(Data section begins)

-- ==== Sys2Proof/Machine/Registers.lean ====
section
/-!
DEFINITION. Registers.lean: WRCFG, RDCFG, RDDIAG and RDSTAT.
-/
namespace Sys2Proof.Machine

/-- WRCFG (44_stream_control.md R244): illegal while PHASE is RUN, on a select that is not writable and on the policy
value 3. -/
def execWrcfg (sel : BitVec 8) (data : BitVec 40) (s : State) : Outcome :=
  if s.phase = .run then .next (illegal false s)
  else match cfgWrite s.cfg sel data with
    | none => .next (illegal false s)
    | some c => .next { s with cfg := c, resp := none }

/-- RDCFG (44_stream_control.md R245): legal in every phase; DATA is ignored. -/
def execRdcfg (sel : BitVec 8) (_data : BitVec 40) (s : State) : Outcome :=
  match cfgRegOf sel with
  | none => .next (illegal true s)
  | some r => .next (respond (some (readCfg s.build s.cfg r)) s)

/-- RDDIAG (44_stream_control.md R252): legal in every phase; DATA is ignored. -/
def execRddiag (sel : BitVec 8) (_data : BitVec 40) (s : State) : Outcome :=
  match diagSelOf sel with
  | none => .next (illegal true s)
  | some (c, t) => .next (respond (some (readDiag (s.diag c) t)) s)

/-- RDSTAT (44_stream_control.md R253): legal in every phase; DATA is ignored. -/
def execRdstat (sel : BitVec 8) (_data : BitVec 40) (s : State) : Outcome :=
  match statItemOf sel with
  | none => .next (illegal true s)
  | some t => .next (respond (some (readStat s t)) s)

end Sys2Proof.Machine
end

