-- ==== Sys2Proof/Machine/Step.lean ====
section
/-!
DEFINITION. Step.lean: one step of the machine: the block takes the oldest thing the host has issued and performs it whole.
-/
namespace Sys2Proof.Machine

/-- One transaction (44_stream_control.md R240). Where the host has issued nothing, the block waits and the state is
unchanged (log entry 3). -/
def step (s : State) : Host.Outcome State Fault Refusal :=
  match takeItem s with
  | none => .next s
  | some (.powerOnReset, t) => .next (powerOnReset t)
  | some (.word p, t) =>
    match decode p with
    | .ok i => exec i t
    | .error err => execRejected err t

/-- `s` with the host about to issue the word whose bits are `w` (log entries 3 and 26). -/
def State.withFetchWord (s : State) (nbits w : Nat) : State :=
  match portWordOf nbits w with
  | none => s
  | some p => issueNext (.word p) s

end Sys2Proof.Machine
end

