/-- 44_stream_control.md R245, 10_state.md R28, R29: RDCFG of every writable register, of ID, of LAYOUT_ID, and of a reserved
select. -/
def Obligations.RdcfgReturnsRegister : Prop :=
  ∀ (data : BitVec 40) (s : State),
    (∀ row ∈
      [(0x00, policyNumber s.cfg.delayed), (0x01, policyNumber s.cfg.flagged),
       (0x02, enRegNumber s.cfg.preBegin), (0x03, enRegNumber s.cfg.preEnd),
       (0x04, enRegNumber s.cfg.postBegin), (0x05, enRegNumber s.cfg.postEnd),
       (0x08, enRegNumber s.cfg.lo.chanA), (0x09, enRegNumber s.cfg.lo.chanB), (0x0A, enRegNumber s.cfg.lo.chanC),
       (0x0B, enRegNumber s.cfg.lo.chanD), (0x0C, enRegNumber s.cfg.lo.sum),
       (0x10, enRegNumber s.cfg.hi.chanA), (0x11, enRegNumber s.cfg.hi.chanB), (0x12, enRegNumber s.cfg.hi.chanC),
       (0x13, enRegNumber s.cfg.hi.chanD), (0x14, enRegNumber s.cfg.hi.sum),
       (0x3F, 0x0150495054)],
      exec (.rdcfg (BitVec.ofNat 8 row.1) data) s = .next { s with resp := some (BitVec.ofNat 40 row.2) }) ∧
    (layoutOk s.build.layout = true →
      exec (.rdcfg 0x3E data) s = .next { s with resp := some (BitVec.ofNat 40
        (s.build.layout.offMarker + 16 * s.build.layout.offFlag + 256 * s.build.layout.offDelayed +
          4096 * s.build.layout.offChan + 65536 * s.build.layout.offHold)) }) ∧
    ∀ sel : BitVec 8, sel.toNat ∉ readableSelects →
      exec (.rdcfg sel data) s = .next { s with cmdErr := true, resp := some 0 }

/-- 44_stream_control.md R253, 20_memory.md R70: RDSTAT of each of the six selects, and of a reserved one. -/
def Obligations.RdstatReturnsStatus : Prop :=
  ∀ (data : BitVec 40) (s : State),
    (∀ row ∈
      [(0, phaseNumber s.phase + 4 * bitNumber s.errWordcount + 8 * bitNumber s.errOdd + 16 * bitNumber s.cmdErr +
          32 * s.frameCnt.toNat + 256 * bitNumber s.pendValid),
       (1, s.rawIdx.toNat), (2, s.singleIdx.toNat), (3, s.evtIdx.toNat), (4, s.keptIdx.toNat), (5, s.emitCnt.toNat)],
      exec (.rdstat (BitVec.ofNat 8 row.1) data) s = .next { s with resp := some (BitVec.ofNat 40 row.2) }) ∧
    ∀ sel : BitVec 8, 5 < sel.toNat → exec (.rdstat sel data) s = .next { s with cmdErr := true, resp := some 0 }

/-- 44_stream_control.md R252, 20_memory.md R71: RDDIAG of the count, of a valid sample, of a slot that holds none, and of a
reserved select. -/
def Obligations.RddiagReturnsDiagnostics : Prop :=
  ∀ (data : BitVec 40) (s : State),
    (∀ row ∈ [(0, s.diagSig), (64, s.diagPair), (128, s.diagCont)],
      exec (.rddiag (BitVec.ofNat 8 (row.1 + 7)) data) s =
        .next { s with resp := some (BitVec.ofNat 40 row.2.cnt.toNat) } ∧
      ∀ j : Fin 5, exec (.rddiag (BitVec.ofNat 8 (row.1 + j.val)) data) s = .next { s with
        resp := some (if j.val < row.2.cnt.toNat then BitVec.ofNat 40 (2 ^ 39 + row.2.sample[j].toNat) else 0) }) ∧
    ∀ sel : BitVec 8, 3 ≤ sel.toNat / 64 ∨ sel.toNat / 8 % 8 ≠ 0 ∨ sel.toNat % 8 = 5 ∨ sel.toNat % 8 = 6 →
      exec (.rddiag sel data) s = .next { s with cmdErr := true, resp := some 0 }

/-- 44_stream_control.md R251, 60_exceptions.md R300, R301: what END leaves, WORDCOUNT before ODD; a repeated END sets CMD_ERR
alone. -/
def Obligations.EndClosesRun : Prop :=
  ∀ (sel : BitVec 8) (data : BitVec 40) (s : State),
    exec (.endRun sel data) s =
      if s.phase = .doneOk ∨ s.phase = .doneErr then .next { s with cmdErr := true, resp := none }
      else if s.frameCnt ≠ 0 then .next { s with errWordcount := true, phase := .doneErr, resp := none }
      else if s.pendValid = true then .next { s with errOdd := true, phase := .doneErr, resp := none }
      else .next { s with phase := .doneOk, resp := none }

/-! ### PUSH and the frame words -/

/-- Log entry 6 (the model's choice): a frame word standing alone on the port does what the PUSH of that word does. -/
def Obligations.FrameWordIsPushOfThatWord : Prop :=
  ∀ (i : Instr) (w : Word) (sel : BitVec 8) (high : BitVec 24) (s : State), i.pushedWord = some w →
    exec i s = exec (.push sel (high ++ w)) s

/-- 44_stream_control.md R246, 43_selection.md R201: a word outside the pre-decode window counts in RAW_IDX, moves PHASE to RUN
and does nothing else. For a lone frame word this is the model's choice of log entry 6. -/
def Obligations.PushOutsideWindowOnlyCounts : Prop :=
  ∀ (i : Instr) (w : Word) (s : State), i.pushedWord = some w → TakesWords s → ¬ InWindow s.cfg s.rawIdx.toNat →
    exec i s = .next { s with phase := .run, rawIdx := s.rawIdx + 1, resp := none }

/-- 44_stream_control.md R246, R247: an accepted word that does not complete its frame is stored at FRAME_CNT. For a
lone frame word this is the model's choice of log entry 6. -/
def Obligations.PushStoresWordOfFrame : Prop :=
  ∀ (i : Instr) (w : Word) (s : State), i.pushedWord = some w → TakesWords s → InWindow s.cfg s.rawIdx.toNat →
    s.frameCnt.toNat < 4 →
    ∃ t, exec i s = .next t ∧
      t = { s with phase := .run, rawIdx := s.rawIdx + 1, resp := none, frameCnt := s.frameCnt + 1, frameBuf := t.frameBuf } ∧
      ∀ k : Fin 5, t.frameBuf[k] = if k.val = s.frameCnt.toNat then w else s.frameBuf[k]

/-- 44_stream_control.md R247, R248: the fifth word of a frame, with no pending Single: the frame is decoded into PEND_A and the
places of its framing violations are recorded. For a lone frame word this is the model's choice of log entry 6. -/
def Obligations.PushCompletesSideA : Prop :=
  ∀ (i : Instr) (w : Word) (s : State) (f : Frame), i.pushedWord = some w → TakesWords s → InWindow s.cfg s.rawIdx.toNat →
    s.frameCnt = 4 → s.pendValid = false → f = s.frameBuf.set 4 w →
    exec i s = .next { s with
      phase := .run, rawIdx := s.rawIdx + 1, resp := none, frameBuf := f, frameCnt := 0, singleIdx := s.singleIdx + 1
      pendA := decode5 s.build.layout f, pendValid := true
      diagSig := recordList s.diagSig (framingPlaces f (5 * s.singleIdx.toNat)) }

(Data section ends)

Task prompt: Return exactly the lines above from the line that has "END sets CMD_ERR" through the line that has "exec i s = exec (.push sel (high ++ w)) s", inclusive, and nothing else.

Output for this exercise:
/-- 44_stream_control.md R251, 60_exceptions.md R300, R301: what END leaves, WORDCOUNT before ODD; a repeated END sets CMD_ERR
alone. -/
def Obligations.EndClosesRun : Prop :=
  ∀ (sel : BitVec 8) (data : BitVec 40) (s : State),
    exec (.endRun sel data) s =
      if s.phase = .doneOk ∨ s.phase = .doneErr then .next { s with cmdErr := true, resp := none }
      else if s.frameCnt ≠ 0 then .next { s with errWordcount := true, phase := .doneErr, resp := none }
      else if s.pendValid = true then .next { s with errOdd := true, phase := .doneErr, resp := none }
      else .next { s with phase := .doneOk, resp := none }

/-! ### PUSH and the frame words -/

/-- Log entry 6 (the model's choice): a frame word standing alone on the port does what the PUSH of that word does. -/
def Obligations.FrameWordIsPushOfThatWord : Prop :=
  ∀ (i : Instr) (w : Word) (sel : BitVec 8) (high : BitVec 24) (s : State), i.pushedWord = some w →
    exec i s = exec (.push sel (high ++ w)) s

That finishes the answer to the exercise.